Within the lines below, find those that hold the string "source" and copy each one.

**** DATA SUPPLIED

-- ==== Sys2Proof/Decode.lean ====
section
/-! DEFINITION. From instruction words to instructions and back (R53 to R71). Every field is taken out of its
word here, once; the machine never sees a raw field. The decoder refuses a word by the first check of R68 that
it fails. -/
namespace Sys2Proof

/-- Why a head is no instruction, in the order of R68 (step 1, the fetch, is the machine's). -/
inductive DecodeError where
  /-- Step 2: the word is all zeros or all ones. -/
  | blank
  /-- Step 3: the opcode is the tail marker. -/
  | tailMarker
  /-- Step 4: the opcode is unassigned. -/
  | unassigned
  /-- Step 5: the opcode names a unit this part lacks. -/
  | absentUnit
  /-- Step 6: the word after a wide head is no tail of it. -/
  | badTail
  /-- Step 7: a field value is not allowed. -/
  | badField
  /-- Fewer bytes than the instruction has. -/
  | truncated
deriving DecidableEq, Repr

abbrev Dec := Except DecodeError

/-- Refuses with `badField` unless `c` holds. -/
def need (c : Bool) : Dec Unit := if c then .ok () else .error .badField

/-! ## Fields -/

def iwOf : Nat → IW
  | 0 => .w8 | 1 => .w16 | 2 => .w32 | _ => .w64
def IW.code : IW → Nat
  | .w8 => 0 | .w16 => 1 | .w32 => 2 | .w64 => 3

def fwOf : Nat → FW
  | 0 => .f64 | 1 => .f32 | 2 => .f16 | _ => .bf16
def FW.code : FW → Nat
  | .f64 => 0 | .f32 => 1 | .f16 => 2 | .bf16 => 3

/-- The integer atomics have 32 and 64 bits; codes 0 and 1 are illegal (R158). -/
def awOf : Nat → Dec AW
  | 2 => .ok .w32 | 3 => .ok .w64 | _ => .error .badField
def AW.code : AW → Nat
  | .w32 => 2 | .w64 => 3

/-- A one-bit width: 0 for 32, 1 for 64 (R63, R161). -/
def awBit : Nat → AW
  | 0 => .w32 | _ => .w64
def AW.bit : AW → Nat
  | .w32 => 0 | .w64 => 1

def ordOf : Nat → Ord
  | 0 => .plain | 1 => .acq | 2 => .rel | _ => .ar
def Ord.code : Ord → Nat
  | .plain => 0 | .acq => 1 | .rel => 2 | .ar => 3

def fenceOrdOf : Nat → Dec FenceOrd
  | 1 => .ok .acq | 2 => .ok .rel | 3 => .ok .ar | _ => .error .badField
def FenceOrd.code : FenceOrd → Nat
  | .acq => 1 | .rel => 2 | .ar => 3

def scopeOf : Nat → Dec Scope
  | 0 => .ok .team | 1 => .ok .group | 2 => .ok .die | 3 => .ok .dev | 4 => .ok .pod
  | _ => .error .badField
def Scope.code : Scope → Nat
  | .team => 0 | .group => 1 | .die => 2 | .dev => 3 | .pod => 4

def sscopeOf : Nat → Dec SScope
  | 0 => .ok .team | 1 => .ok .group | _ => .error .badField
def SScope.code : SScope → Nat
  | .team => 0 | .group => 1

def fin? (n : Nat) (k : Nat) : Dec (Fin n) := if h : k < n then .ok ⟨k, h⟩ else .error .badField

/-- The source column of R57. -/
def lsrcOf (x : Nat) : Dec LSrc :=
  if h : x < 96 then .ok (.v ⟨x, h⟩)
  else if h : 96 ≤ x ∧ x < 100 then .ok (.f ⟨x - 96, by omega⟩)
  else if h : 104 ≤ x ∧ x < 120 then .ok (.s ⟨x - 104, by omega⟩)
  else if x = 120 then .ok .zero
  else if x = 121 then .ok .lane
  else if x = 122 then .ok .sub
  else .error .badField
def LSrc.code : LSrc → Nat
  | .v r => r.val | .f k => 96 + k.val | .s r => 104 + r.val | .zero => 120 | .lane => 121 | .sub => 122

********
**** DATA SUPPLIED

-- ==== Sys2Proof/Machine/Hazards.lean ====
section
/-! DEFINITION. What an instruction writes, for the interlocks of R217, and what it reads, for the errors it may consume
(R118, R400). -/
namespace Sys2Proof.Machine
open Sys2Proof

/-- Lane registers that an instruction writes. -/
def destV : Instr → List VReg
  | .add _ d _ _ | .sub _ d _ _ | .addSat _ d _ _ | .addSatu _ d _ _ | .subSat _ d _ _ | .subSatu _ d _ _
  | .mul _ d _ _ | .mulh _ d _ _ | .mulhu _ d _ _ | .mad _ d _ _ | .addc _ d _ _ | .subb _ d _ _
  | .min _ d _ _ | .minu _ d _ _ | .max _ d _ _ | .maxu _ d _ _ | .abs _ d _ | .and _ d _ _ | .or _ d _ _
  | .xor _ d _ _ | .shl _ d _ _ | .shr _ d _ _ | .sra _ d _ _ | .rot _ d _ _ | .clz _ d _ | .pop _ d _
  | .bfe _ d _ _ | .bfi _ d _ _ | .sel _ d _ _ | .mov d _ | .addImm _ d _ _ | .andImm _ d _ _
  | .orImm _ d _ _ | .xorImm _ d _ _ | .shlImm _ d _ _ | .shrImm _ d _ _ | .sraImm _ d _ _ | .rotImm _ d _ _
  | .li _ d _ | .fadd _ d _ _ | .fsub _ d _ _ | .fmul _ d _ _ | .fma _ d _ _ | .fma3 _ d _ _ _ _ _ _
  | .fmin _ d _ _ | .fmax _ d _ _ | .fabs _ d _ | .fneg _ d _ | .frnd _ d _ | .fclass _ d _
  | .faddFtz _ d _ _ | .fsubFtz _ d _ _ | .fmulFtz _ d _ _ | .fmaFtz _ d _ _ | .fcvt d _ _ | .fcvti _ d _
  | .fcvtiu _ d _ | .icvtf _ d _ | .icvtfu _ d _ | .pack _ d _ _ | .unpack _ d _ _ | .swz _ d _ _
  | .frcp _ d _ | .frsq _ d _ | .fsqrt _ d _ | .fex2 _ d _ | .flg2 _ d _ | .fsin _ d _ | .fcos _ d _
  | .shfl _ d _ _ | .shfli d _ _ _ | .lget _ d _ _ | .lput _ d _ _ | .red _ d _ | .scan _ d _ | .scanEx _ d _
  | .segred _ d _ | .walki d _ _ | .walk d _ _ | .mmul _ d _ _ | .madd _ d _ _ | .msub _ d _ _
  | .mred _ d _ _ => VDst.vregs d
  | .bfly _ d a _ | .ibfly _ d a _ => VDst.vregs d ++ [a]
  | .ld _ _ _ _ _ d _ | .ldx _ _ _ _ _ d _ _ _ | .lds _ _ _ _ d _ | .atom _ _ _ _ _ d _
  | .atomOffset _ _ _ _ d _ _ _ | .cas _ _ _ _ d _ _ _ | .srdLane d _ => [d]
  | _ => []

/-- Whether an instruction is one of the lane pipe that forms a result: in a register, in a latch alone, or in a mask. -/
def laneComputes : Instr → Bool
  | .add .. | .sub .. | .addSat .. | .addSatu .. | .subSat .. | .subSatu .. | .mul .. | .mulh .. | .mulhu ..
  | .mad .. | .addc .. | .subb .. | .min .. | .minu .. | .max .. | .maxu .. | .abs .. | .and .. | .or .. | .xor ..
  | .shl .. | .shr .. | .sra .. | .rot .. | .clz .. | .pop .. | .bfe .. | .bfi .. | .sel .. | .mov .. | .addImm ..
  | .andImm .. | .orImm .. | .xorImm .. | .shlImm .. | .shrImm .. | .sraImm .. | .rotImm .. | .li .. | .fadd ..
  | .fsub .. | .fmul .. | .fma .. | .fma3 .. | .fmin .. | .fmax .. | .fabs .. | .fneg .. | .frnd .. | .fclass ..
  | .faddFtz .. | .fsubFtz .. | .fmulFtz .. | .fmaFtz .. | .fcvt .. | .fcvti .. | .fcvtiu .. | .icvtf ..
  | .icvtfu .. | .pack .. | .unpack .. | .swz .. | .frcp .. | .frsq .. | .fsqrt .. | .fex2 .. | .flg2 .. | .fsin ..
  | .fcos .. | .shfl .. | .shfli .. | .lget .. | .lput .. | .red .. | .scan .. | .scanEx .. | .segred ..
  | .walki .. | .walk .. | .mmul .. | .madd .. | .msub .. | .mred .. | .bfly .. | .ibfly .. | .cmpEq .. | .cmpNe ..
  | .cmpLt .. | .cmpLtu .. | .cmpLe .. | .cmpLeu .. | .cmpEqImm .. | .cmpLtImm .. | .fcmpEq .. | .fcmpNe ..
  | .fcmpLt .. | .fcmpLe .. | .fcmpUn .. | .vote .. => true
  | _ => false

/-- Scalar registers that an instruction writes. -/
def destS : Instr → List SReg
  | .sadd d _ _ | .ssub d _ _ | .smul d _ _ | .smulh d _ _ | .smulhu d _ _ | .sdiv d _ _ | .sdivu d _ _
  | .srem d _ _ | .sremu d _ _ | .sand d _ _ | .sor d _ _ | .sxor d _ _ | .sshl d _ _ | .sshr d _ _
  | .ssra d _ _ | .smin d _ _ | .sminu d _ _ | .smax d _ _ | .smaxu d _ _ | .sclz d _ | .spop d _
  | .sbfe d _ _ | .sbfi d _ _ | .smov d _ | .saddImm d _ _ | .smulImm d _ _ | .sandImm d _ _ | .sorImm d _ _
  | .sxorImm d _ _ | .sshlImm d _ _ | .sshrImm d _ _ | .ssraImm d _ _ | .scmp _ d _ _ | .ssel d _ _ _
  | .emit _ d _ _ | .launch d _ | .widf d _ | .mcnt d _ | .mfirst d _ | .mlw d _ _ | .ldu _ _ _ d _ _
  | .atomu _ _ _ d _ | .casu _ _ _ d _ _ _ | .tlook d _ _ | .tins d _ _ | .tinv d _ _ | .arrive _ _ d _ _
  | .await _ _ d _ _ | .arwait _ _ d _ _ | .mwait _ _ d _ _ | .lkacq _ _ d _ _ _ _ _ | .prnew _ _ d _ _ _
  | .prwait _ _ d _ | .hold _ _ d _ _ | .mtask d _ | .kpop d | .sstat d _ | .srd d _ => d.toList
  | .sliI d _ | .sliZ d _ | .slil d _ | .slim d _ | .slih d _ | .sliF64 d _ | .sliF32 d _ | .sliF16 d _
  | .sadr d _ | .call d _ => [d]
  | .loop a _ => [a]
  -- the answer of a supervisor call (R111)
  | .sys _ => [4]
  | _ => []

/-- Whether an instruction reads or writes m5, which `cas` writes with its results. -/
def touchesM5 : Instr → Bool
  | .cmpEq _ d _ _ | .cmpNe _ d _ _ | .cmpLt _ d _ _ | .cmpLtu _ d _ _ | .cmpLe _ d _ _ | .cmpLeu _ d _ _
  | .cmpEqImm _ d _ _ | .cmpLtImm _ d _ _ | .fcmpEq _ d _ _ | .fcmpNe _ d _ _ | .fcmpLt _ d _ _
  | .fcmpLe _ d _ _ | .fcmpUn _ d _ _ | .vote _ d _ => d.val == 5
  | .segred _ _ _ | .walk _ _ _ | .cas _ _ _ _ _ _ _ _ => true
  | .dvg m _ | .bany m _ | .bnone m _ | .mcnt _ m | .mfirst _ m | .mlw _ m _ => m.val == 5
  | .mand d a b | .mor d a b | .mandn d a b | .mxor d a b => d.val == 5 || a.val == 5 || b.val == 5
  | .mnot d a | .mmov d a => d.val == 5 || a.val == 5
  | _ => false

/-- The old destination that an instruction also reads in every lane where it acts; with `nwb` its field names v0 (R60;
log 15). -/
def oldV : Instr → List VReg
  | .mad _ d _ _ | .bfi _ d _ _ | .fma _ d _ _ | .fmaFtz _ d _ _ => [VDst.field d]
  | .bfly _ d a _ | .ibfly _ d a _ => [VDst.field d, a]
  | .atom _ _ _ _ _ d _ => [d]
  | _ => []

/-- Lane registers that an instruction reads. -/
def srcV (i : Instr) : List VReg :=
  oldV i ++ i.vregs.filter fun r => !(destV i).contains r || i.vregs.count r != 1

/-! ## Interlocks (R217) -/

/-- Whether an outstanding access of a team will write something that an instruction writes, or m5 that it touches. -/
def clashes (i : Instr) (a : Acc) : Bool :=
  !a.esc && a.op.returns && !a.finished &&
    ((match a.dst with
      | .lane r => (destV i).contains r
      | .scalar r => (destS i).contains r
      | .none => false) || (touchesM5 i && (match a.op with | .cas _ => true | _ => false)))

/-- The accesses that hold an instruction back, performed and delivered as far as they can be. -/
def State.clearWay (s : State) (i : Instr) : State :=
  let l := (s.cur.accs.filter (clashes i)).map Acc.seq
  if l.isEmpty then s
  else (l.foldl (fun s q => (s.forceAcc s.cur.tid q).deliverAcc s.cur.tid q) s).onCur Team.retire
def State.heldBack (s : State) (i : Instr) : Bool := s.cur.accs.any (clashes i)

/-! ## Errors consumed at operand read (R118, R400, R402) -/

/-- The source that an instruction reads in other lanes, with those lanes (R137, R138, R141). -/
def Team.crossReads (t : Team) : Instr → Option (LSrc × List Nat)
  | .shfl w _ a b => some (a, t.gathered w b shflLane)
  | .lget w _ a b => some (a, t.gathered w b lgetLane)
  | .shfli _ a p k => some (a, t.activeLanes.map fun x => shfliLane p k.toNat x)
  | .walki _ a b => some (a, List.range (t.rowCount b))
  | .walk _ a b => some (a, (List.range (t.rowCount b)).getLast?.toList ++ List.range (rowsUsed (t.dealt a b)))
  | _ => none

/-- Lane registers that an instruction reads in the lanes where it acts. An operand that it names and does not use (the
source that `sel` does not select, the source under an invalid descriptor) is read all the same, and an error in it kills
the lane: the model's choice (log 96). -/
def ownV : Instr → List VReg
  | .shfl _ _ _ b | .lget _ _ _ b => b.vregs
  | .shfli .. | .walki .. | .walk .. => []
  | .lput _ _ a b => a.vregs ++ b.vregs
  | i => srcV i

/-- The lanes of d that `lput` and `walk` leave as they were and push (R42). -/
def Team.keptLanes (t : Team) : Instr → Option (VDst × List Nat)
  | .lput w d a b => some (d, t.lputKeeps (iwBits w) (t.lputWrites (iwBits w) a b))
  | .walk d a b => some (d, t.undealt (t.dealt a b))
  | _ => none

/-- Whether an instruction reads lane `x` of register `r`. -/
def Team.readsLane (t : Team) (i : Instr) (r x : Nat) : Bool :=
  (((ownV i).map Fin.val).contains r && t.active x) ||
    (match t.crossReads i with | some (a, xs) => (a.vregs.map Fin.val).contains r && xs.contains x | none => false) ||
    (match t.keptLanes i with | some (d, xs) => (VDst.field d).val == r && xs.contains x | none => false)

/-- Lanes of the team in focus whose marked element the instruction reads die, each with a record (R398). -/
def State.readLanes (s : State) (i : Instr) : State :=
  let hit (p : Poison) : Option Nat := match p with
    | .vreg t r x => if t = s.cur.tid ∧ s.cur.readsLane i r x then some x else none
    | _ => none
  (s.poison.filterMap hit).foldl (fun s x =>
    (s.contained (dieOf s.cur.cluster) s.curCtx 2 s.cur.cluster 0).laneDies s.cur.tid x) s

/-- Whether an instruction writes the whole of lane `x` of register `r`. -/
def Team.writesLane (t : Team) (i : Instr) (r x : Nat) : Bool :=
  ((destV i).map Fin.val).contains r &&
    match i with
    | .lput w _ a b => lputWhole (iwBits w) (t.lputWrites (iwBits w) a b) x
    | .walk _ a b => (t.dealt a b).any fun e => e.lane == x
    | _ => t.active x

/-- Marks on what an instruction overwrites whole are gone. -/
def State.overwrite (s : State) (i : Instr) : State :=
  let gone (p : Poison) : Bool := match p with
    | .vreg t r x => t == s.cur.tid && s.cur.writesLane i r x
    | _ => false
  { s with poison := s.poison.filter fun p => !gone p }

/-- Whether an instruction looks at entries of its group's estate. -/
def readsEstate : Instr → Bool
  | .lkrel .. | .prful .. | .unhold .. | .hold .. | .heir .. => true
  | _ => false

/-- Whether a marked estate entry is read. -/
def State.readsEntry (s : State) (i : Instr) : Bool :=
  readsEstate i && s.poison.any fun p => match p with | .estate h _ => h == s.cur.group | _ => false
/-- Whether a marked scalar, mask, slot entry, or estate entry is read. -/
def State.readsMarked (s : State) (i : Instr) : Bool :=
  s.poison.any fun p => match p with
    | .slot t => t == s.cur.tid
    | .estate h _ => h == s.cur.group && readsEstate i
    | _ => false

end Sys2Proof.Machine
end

********

## [REPLY]
/-- The source column of R57. -/
/-- The source that an instruction reads in other lanes, with those lanes (R137, R138, R141). -/
source that `sel` does not select, the source under an invalid descriptor) is read all the same, and an error in it kills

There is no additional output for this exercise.